### [Material for this exercise]

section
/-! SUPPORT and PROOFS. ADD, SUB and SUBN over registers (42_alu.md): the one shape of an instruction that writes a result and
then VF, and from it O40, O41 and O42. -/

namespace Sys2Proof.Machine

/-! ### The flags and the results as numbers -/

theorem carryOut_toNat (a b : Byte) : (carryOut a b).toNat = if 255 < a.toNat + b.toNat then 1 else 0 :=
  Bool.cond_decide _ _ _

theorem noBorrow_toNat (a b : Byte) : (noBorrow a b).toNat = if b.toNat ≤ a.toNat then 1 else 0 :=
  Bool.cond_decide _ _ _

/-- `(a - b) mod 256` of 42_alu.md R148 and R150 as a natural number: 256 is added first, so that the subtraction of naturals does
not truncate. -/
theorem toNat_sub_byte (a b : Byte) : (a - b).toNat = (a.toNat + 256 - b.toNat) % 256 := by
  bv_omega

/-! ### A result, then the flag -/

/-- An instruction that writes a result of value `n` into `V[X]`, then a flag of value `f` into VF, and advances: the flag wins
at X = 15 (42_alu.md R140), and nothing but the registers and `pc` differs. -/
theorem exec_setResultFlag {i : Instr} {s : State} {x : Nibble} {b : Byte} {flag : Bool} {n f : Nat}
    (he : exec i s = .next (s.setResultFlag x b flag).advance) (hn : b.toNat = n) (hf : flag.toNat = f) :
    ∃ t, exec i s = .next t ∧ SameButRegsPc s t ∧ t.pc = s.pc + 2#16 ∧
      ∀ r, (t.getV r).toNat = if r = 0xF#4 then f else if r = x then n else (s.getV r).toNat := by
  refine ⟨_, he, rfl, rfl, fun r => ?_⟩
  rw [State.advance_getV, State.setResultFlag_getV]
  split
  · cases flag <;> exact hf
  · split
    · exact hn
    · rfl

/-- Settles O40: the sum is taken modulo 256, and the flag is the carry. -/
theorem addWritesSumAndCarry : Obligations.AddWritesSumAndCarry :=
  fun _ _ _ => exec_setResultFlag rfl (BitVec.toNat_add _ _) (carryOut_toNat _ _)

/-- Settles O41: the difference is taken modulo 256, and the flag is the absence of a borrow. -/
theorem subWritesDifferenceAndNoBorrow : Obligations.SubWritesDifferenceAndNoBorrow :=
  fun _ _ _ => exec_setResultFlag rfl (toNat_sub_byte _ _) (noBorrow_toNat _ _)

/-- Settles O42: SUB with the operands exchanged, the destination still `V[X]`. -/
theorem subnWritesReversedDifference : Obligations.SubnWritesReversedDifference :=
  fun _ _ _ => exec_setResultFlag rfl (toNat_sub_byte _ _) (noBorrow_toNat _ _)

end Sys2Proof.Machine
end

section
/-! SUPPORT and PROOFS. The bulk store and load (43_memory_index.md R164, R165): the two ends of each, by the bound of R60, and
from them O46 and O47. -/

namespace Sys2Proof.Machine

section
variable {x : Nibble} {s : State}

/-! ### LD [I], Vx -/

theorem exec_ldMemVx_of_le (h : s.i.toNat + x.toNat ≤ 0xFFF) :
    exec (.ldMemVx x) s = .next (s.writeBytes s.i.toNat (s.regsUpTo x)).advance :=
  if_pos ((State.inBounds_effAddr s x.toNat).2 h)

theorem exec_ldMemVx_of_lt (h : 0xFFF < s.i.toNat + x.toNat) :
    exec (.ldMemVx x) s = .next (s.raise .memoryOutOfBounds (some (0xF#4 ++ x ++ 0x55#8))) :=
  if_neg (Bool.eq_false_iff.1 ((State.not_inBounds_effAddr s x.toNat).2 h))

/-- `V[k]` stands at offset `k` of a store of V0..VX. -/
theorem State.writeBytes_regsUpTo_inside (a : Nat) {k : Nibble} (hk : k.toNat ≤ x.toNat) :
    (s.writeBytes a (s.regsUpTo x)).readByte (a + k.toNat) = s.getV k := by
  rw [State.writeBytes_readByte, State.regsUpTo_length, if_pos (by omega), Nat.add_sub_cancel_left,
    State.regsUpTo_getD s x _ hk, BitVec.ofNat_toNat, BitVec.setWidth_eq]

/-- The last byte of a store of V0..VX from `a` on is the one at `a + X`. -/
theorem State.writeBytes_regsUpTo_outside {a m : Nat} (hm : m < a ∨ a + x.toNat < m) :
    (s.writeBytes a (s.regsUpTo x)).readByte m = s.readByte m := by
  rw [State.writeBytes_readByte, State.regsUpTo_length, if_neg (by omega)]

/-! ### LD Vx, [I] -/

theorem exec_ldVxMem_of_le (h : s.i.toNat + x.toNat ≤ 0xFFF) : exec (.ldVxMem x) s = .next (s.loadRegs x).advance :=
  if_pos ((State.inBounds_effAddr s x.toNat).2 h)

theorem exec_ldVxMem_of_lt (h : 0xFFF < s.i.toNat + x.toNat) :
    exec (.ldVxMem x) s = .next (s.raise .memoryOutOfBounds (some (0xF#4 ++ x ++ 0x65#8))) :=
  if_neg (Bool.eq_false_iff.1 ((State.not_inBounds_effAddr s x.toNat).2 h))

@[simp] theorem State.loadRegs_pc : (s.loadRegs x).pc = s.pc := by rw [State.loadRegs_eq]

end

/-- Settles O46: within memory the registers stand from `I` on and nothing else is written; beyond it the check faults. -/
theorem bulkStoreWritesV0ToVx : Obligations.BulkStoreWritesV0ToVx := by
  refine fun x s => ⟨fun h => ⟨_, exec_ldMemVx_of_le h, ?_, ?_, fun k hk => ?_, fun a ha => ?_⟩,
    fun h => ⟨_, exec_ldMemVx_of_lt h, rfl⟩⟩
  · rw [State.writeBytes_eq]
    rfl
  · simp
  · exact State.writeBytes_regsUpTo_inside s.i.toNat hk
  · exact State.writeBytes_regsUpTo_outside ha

### [Work instruction]
Output the material above in full. Change nothing.

### [Task response]
section
/-! SUPPORT and PROOFS. ADD, SUB and SUBN over registers (42_alu.md): the one shape of an instruction that writes a result and
then VF, and from it O40, O41 and O42. -/

namespace Sys2Proof.Machine

/-! ### The flags and the results as numbers -/

theorem carryOut_toNat (a b : Byte) : (carryOut a b).toNat = if 255 < a.toNat + b.toNat then 1 else 0 :=
  Bool.cond_decide _ _ _

theorem noBorrow_toNat (a b : Byte) : (noBorrow a b).toNat = if b.toNat ≤ a.toNat then 1 else 0 :=
  Bool.cond_decide _ _ _

/-- `(a - b) mod 256` of 42_alu.md R148 and R150 as a natural number: 256 is added first, so that the subtraction of naturals does
not truncate. -/
theorem toNat_sub_byte (a b : Byte) : (a - b).toNat = (a.toNat + 256 - b.toNat) % 256 := by
  bv_omega

/-! ### A result, then the flag -/

/-- An instruction that writes a result of value `n` into `V[X]`, then a flag of value `f` into VF, and advances: the flag wins
at X = 15 (42_alu.md R140), and nothing but the registers and `pc` differs. -/
theorem exec_setResultFlag {i : Instr} {s : State} {x : Nibble} {b : Byte} {flag : Bool} {n f : Nat}
    (he : exec i s = .next (s.setResultFlag x b flag).advance) (hn : b.toNat = n) (hf : flag.toNat = f) :
    ∃ t, exec i s = .next t ∧ SameButRegsPc s t ∧ t.pc = s.pc + 2#16 ∧
      ∀ r, (t.getV r).toNat = if r = 0xF#4 then f else if r = x then n else (s.getV r).toNat := by
  refine ⟨_, he, rfl, rfl, fun r => ?_⟩
  rw [State.advance_getV, State.setResultFlag_getV]
  split
  · cases flag <;> exact hf
  · split
    · exact hn
    · rfl

/-- Settles O40: the sum is taken modulo 256, and the flag is the carry. -/
theorem addWritesSumAndCarry : Obligations.AddWritesSumAndCarry :=
  fun _ _ _ => exec_setResultFlag rfl (BitVec.toNat_add _ _) (carryOut_toNat _ _)

/-- Settles O41: the difference is taken modulo 256, and the flag is the absence of a borrow. -/
theorem subWritesDifferenceAndNoBorrow : Obligations.SubWritesDifferenceAndNoBorrow :=
  fun _ _ _ => exec_setResultFlag rfl (toNat_sub_byte _ _) (noBorrow_toNat _ _)

/-- Settles O42: SUB with the operands exchanged, the destination still `V[X]`. -/
theorem subnWritesReversedDifference : Obligations.SubnWritesReversedDifference :=
  fun _ _ _ => exec_setResultFlag rfl (toNat_sub_byte _ _) (noBorrow_toNat _ _)

end Sys2Proof.Machine
end

section
/-! SUPPORT and PROOFS. The bulk store and load (43_memory_index.md R164, R165): the two ends of each, by the bound of R60, and
from them O46 and O47. -/

namespace Sys2Proof.Machine

section
variable {x : Nibble} {s : State}

/-! ### LD [I], Vx -/

theorem exec_ldMemVx_of_le (h : s.i.toNat + x.toNat ≤ 0xFFF) :
    exec (.ldMemVx x) s = .next (s.writeBytes s.i.toNat (s.regsUpTo x)).advance :=
  if_pos ((State.inBounds_effAddr s x.toNat).2 h)

theorem exec_ldMemVx_of_lt (h : 0xFFF < s.i.toNat + x.toNat) :
    exec (.ldMemVx x) s = .next (s.raise .memoryOutOfBounds (some (0xF#4 ++ x ++ 0x55#8))) :=
  if_neg (Bool.eq_false_iff.1 ((State.not_inBounds_effAddr s x.toNat).2 h))

/-- `V[k]` stands at offset `k` of a store of V0..VX. -/
theorem State.writeBytes_regsUpTo_inside (a : Nat) {k : Nibble} (hk : k.toNat ≤ x.toNat) :
    (s.writeBytes a (s.regsUpTo x)).readByte (a + k.toNat) = s.getV k := by
  rw [State.writeBytes_readByte, State.regsUpTo_length, if_pos (by omega), Nat.add_sub_cancel_left,
    State.regsUpTo_getD s x _ hk, BitVec.ofNat_toNat, BitVec.setWidth_eq]

/-- The last byte of a store of V0..VX from `a` on is the one at `a + X`. -/
theorem State.writeBytes_regsUpTo_outside {a m : Nat} (hm : m < a ∨ a + x.toNat < m) :
    (s.writeBytes a (s.regsUpTo x)).readByte m = s.readByte m := by
  rw [State.writeBytes_readByte, State.regsUpTo_length, if_neg (by omega)]

/-! ### LD Vx, [I] -/

theorem exec_ldVxMem_of_le (h : s.i.toNat + x.toNat ≤ 0xFFF) : exec (.ldVxMem x) s = .next (s.loadRegs x).advance :=
  if_pos ((State.inBounds_effAddr s x.toNat).2 h)

theorem exec_ldVxMem_of_lt (h : 0xFFF < s.i.toNat + x.toNat) :
    exec (.ldVxMem x) s = .next (s.raise .memoryOutOfBounds (some (0xF#4 ++ x ++ 0x65#8))) :=
  if_neg (Bool.eq_false_iff.1 ((State.not_inBounds_effAddr s x.toNat).2 h))

@[simp] theorem State.loadRegs_pc : (s.loadRegs x).pc = s.pc := by rw [State.loadRegs_eq]

end

/-- Settles O46: within memory the registers stand from `I` on and nothing else is written; beyond it the check faults. -/
theorem bulkStoreWritesV0ToVx : Obligations.BulkStoreWritesV0ToVx := by
  refine fun x s => ⟨fun h => ⟨_, exec_ldMemVx_of_le h, ?_, ?_, fun k hk => ?_, fun a ha => ?_⟩,
    fun h => ⟨_, exec_ldMemVx_of_lt h, rfl⟩⟩
  · rw [State.writeBytes_eq]
    rfl
  · simp
  · exact State.writeBytes_regsUpTo_inside s.i.toNat hk
  · exact State.writeBytes_regsUpTo_outside ha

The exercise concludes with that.